*WHAT THIS TASK INVOLVES*.
Search the listing below for the word "kept" and copy each line that holds it.

*THE DATA*.
-- ==== Sys2Proof/Machine/Issue.lean ====
section
/-! DEFINITION. What may happen next: the batch that each sub-scheduler may issue (R22, R316, R319), the events of the device
that are enabled, and what follows every step. Machine/Step.lean picks one of them. -/

namespace Sys2Proof.Machine

/-! ## Batches that may issue (R22, R316, R319) -/

/-- A fibre's batch may issue: no access holds its quire, its wait, if any, is over, and its frame is not archived. A `call` that
waits for a run goes on with its own frame archived (R337 step 2). -/
def State.mayIssue (s : State) (q : Quire) (f : Fibre) : Bool :=
  !f.parked &&
  match q.waits.find? (fun w => w.pc = f.pc && w.frame = f.frame) with
  | none => !q.waits.any Wait.mayTrap && (q.frame f.frame).arch = none
  | some w => (w.mayTrap || !q.waits.any Wait.mayTrap) && s.waitReady q w && (w.forRun || (q.frame f.frame).arch = none)

/-- The order of R22: greatest depth, then lowest pc, then lowest window base. -/
def Quire.issueKey (q : Quire) (f : Fibre) : Nat :=
  ((65535 - f.depth) * 2 ^ 64 + f.pc.toNat) * 2 ^ 16 + (q.frame f.frame).base

/-- The batch of a quire that would issue next (R22): its pc and frame. -/
def State.nextBatch (s : State) (q : Quire) : Option (DWord × Nat) :=
  if q.uid = 0 || q.held.isSome || q.pend.isSome || !s.live (s.folio q.fid).die then none
  else ((sortOn q.issueKey (q.fibres.filter (s.mayIssue q))).head?).map (fun f => (f.pc, f.frame))

/-- The engine port of its core that a word needs (R35, R317): 0 load/store, 1 special function, 2 matrix engine, 3 copy queue. -/
def wordPort (w : Word) : Option Nat :=
  let op := opOf w
  if isUniform w then
    if op = 0x10 ∨ op = 0x11 ∨ op = 0x12 then some 0
    else if op = 0x13 ∨ op = 0x14 then some 3
    else if 0x19 ≤ op ∧ op ≤ 0x1D then some 2
    else none
  else if 0x20 ≤ op ∧ op ≤ 0x27 then some 0
  else if 0x1D ≤ op ∧ op ≤ 0x1F then some 1
  else if op = 0x35 ∨ op = 0x37 then some 0
  else if op = 0x36 then some 2
  else none

/-- The units that a word asks for as a `call` (R336). -/
noncomputable def callUnits (w : Word × Word) : Option Nat :=
  match parse w.1 w.2 with | some (.callLI o) => some (fieldOf o.d 4 0) | _ => none

/-- The words with which a blocked batch goes on in its instruction: those that it was fetched with (R66). -/
def Quire.kept (q : Quire) (pc : DWord) (frame : Nat) : Option (Word × Word) :=
  (q.waits.find? (fun w => w.pc = pc && w.frame = frame && w.inside)).map (·.word)
/-- The next words of a batch of a quire, none where they cannot be read. -/
def State.wordsOf (s : State) (q : Quire) (pc : DWord) (frame : Nat) : Option (Word × Word) :=
  match q.kept pc frame with
  | some w => some w
  | none => match s.fetch q.fid pc.toNat with | .words w0 w1 _ => some (w0, w1) | _ => none

/-- A quire that asks its sub-scheduler for an issue: what the rules of R316, R317 and R345 look at. `words` are the next words,
none where they cannot be read, `base` the base of the window. -/
structure Cand where
  uid    : Nat
  fid    : Nat
  pc     : DWord
  frame  : Nat
  base   : Nat
  sched  : Nat
  slot   : Nat
  stamp  : Nat
  passed : Bool
  words  : Option (Word × Word)
  deriving DecidableEq, Repr

/-- The candidates of every sub-scheduler. -/
def State.cands (s : State) : List Cand :=
  s.quires.filterMap (fun q => (s.nextBatch q).map (fun b =>
    { uid := q.uid, fid := q.fid, pc := b.1, frame := b.2, base := (q.frame b.2).base
      sched := ((s.folio q.fid).die * 512 + (s.folio q.fid).core) * 4 + q.slot / 8
      slot := q.slot, stamp := q.stamp, passed := q.passed, words := s.wordsOf q b.1 b.2 }))

/-- The candidate has a word of a kind, uniform or lane; where no word can be read it stands for both. -/
def Cand.has (c : Cand) (uni : Bool) : Bool := match c.words with | some w => isUniform w.1 == uni | none => true
/-- The engine port that it needs. -/
def Cand.port (c : Cand) : Option Nat := c.words.bind (fun w => wordPort w.1)
/-- Two candidates need the same port of a register bank (log 109). -/
noncomputable def Cand.clash (x c : Cand) : Bool :=
  match x.words, c.words with
  | some v, some w => Config.bankClash (v.1, x.base) (w.1, c.base) || Config.bankClash (w.1, c.base) (v.1, x.base)
  | _, _ => false
/-- The older of two candidates: of equal stamps, the lower quire slot (R321). -/
def Cand.older (x c : Cand) : Bool := x.stamp < c.stamp || (x.stamp = c.stamp && x.slot < c.slot)
/-- Two candidates of different sub-schedulers of one core need the same port (R317). -/
noncomputable def Cand.rivals (x c : Cand) : Bool :=
  x.sched ≠ c.sched && x.sched / 4 = c.sched / 4 && ((x.port.isSome && x.port = c.port) || x.clash c)
/-- Two candidates of a folio are calls, and the run that the first takes leaves none for the second (R345). -/
noncomputable def State.lastRun (s : State) (x c : Cand) : Bool :=
  x.uid ≠ c.uid && x.fid = c.fid &&
  match x.words.bind callUnits, c.words.bind callUnits with
  | some u, some v =>
    (match s.frameRun x.fid u with
     | some b => (s.frameRun x.fid v).isSome && (freeRun (s.takenRuns x.fid [] ++ [(b, u)]) (s.folio x.fid).frameUnits v).isNone
     | none => false)
  | _, _ => false

/-- The candidates that R316 allows: for some kind, no other quire of the sub-scheduler with a word of that kind is older. -/
def State.oldest (s : State) : List Cand :=
  let cs := s.cands
  cs.filter (fun c => [false, true].any (fun k => c.has k && cs.all (fun x => x.sched ≠ c.sched || !x.has k || !x.older c)))

/-- Of them those that R317 and R345 allow: at its port none goes before, which is one that was passed over there, else the older;
and no older call takes the last run. -/
noncomputable def State.issues (s : State) : List Cand :=
  let cs := s.oldest
  cs.filter (fun c => cs.all (fun x =>
    (!x.rivals c || (if x.passed = c.passed then !x.older c else c.passed)) && !(s.lastRun x c && x.older c)))

/-- When a batch takes a port, those that it passes over are first there next (R317); a quire of its core that asks for nothing now
is not. -/
noncomputable def State.passOver (s : State) (uid : Nat) : State :=
  let cs := s.oldest
  match cs.find? (fun c => c.uid = uid) with
  | none => s
  | some c =>
    let mark := fun (q : Quire) =>
      match cs.find? (fun x => x.uid = q.uid) with
      | some x => if x.rivals c then { q with passed := true } else q
      | none => if q.uid ≠ 0 ∧ (s.folio q.fid).die * 512 + (s.folio q.fid).core = c.sched / 4 then { q with passed := false } else q
    { s with q := mark s.q, rest := s.rest.map mark }

/-- The batch goes in front as the issuing one, with a new stamp (R316). -/
noncomputable def State.prepare (s : State) (uid : Nat) (pc : DWord) (frame : Nat) : State :=
  let t := (s.passOver uid).focus uid
  { t with sel := (pc, frame), q := { t.q with stamp := t.clock, yielded := false, passed := false } }

/-- The issuing batch runs its words (R48, R63). The first word of a long form that does not lie at a multiple of 8 is no
instruction (R49). -/
noncomputable def runWords (w0 w1 : Word) (s : State) : Host.Outcome State Fault Refusal :=
  let s1 : State := { s with word := (w0, w1) }
  match if s.pc.toNat % 8 = 4 && isLong w0 then none else parse w0 w1 with
  | some i => exec i s1
  | none => exec (.reservedWord w0 w1) s1
/-- The issuing batch goes on with the words that it has, or fetches its words, and runs them (R66). -/
noncomputable def runBatch (s : State) : Host.Outcome State Fault Refusal :=
  match s.q.kept s.sel.1 s.sel.2 with
  | some w => runWords w.1 w.2 s
  | none => match s.fetch s.q.fid s.pc.toNat with
    | .stop c ea => .next (s.fetchTrap c ea)
    | .waits ea => .next (s.block (.fetch ea) 4 (s.fetchRecord 0x142 ea))
    | .words w0 w1 t => runWords w0 w1 ((s.cacheTarget s.q.fid .core t).touchCore .l1 false t)

/-! ## Events that may happen -/

/-- The firmware's placements for a unit: in each open cluster, by first fit. -/
noncomputable def State.bindEvents (s : State) (d : Nat) : List Instr :=
  (match s.nextUnit d with
   | some (c, u) => (s.placesOf d c u).map (fun ps => .registrarBind (.bind d u.coll u.shelf u.vol (ps.map (·.1)) (ps.map (·.2))))
   | none => [])
  ++ (s.folios.filter (fun x => x.die = d && x.kind = .normal && (s.die d).slots.any (fun b => b.core = x.core && b.state = 1))).map (fun x => .registrarBind (.preempt x.fid))

/-- The events of one die's firmware and fault delivery. -/
noncomputable def State.dieEvents (s : State) (d : Nat) : List Instr :=
  if s.castOut && (s.die d).admitted then [.evictionDiscovered d]
  else if !s.live d then
    let z := s.die d
    if z.admitted || (z == ({ incarn := z.incarn, rehome := z.rehome } : Die) && s.everyFolio.all (fun x => x.die ≠ d)) then []
    else [.evictionDiscovered d]
  else
    [s.bindEvents d,
     (s.die d).slots.map (fun b => .volumeStart d b.index),
     (s.die d).handlers.flatMap (fun h =>
        (s.handlerSpots d).map (fun p => .handlerFolioStart (d * 2 ^ 32 + handleOf h.index h.gen) p.1 p.2)),
     (List.range 4).filterMap (fun i => if ((s.die d).asyncCause i).isSome then some (.curatorTrapEntry d i) else none),
     (s.saved.filter (fun v => !v.step7)).flatMap (fun v => match v.folios with
        | x :: _ => (List.range 16).filterMap (fun cl =>
            ((s.fitCluster d cl (v.folios.map (fun y => (y.qcnt, y.carve)))).bind List.head?).map (fun p => .restore x.fid (d * 512 + p.1) p.2))
        | [] => []),
     (s.saved.filter (fun v => v.step7 && (v.folios.headD noFolio).die = d)).flatMap (fun v => (v.folios.take 1).map (fun x => .preemptSave x.fid)),
     (s.die d).copies.map (fun c => .lineWriteBack d c.line),
     (s.class_.filter (fun x => x.1 / 2 ^ 46 = d && s.isHome d (x.1 % 2 ^ 46 * 64))).map (fun x => .lineWriteBack d (x.1 % 2 ^ 46)),
     ((s.die d).clines.filter (fun x => x.2 = 1)).flatMap (fun x => (List.range 16).map (fun cl => .peerProbe d cl (x.1 % 2 ^ 46)))].flatten

/-- The events of a quire: its gather points, its archived frames, its pauses, its faults and its accesses without a home. -/
noncomputable def State.quireEvents (s : State) (q : Quire) : List Instr :=
  [(q.fibres.filter (·.parked)).map (fun f => .gatherRelease q.uid f.pc f.frame),
   (s.needsRefill q).map (fun p => .frameRefill q.uid p.2),
   if q.pend.isSome then [.faultRecord q.uid] else [],
   q.waits.filterMap (fun w => match w.kind with
      | .pause => some (.pauseEnd q.uid w.pc w.frame)
      | .reach ea _ | .fetch ea => some (.reachTimeout q.uid ea)
      | .msend => some (.sequencerTimeout q.uid)
      | _ => none)].flatten

/-- The events of a folio: its frame pool, its split, its save. -/
noncomputable def State.folioEvents (s : State) (x : Folio) : List Instr :=
  [match s.archiveFor x.fid with | some (_, u, i) => [.frameArchive u i] | none => [],
   if x.carveRq.isSome then [.carveApply x.fid] else [],
   if s.saveAsked x then [.preemptSave x.fid] else []].flatten

/-- The events of the engines: permits, chunks, segments, tiles and writes on their way. A die that holds its traffic has none (R406). -/
noncomputable def State.engineEvents (s : State) : List Instr :=
  [s.permits.map (fun h => .permitGrant h.id),
   (s.matops.filter (fun o => s.live (s.folio o.fid).die)).flatMap (fun o =>
      .matrixChunk o.id :: ((match chunkStop (s.chunkRows o) with | some (x, .waits) => [.reachTimeout o.id x.ea] | _ => [])
        ++ (if o.pend.isSome then [.faultRecord o.id] else []))),
   (s.copies.filter (fun c => s.live (s.folio c.fid).die)).flatMap (fun c =>
      .copySegment c.id :: .reachTimeout c.id (Side.at ⟨c.src, c.spitch⟩ c.rowBytes c.pos)
        :: .reachTimeout c.id (Side.at ⟨c.dst, c.dpitch⟩ c.rowBytes c.pos) :: (if c.pend.isSome then [.faultRecord c.id] else [])),
   (s.tiles.filter (fun a => a.send && s.live a.die)).flatMap (fun a =>
      .tileDelivery a.id 0 :: (s.tiles.filter (fun b => s.tilesMatch a b && s.live b.die)).map (fun b => .tileDelivery a.id b.id)),
   (s.tiles.filter (fun b => !b.send && s.live b.die)).map (fun b => .tileDelivery 0 b.id),
   (s.inbound.zipIdx.filter (fun w => s.live w.1.die)).map (fun w => .inboundWrite w.2),
   (s.shards.filter (fun x => s.live x.die)).map (fun x => .ckshardCompletion x.id)].flatten

/-- The events of the memory side, the channel and the links. -/
noncomputable def State.fabricEvents (s : State) : List Instr :=
  [(s.counters.filter (fun c => !c.gone && s.live (paDie c.pa) && (c.reqs ≠ [] || c.waiters.any (fun r => !s.asking c.pa r)))).map (fun c => .counterHomeRequest c.pa),
   (s.partials.zipIdx.filter (fun p => s.live p.1.die)).map (fun p => .redPartialEviction p.2),
   (List.range (s.msgs.length + 1)).map (fun i => .sequencerNumber i),
   s.shoots.flatMap (fun x => ((x.todo.filter s.live).map (fun d => Instr.inval d x.seq)) ++ (x.acks.filter s.live).map (fun d => Instr.ack d x.seq)),
   (s.links.zipIdx.filter (fun l => l.1.state = 3 && l.1.detour.isNone)).map (fun l => .linkDetour l.2),
   (s.links.zipIdx.filter (fun l => l.1.buffer ≠ 0)).map (fun l => .flitAcknowledged l.2),
   if s.cutOff then [.evict (64 + s.pkgid)] else [],
   if s.outcast then [.admission (64 + s.pkgid)] else []].flatten

/-- Everything the device may do of its own. Timers, failures, temperature, the RV64 cores, errors in memory and arrays, and the
other external events arrive through `inputs`. -/
noncomputable def State.events (s : State) : List Instr :=
  (match s.boot with | .off => [.powerOn] | .refetch _ => [.imageRefetch] | _ => [])
  ++ (List.range s.dies.length).flatMap s.dieEvents
  ++ s.quires.flatMap s.quireEvents
  ++ s.folios.flatMap s.folioEvents
  ++ s.engineEvents
  ++ s.fabricEvents

/-- An event is enabled where it has an effect. -/
def State.enabled (s : State) (i : Instr) : Bool :=
  match exec i s with
  | .next t => decide (t ≠ s)
  | _ => true

/-! ## Choosing -/

/-- What a step does: an input arrives, an event of the device happens, a store that only its fibre has seen is performed (R286), or a batch
issues. -/
inductive Pick where
  | input (i : Instr)
  | event (i : Instr)
  | land (i : Nat)
  | issue (uid : Nat) (pc : DWord) (frame : Nat)

/-- Everything that may happen next. -/
noncomputable def State.options (s : State) : List Pick :=
  (match s.inputs with | [] => [] | i :: _ => [.input i])
  ++ (s.events.filter s.enabled).map .event
  ++ ((List.range s.stores.length).filter (fun i => (s.performAt i).isSome && (s.stores[i]?).all (fun w => s.live w.die))).map .land
  ++ s.issues.map (fun c => .issue c.uid c.pc c.frame)

/-- One of them, by a free choice; no choice is needed where there is only one. -/
noncomputable def State.pick (s : State) : Option Pick :=
  match s.options with
  | [] => none
  | [p] => some p
  | ps => ps[s.choose (2 ^ 62) ps.length]?

/-- What is picked happens. -/
noncomputable def State.run (s : State) (p : Pick) : Host.Outcome State Fault Refusal :=
  match p with
  | .input i => exec i { s with inputs := s.inputs.tail }
  | .event i => exec i s
  | .land i => .next ((s.performAt i).getD s)
  | .issue uid pc frame => runBatch (s.prepare uid pc frame)

/-- What follows at once: time goes on; waiting LQCTL writes, which come before blocked `slaunch` batches (log 105), waiting
completion bits, queue batches and drains that can complete do; latches whose quires have ended are resolved, remap entries without
operations are free, permits that no batch waits for are dropped; folios whose last token has completed are freed (R332), traps that
had to wait are taken, generations whose last shard has completed are committed (R415), the RV64 cores take messages, detours that
carry no traffic end (R422), and images follow their quires. -/
def State.after (s : State) : State :=
  ({ s with tick := s.tick + 1, clock := s.clock + 1 } : State).drainLq.drainBits.serveQueues.endDrains.latchEnds.freeRemaps.dropOrphans.reap.takeDue.tryCommits.rv64Receive.dropDetours.syncImages

end Sys2Proof.Machine
end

*SOLUTION*.
def Quire.kept (q : Quire) (pc : DWord) (frame : Nat) : Option (Word × Word) :=
  match q.kept pc frame with
  match s.q.kept s.sel.1 s.sel.2 with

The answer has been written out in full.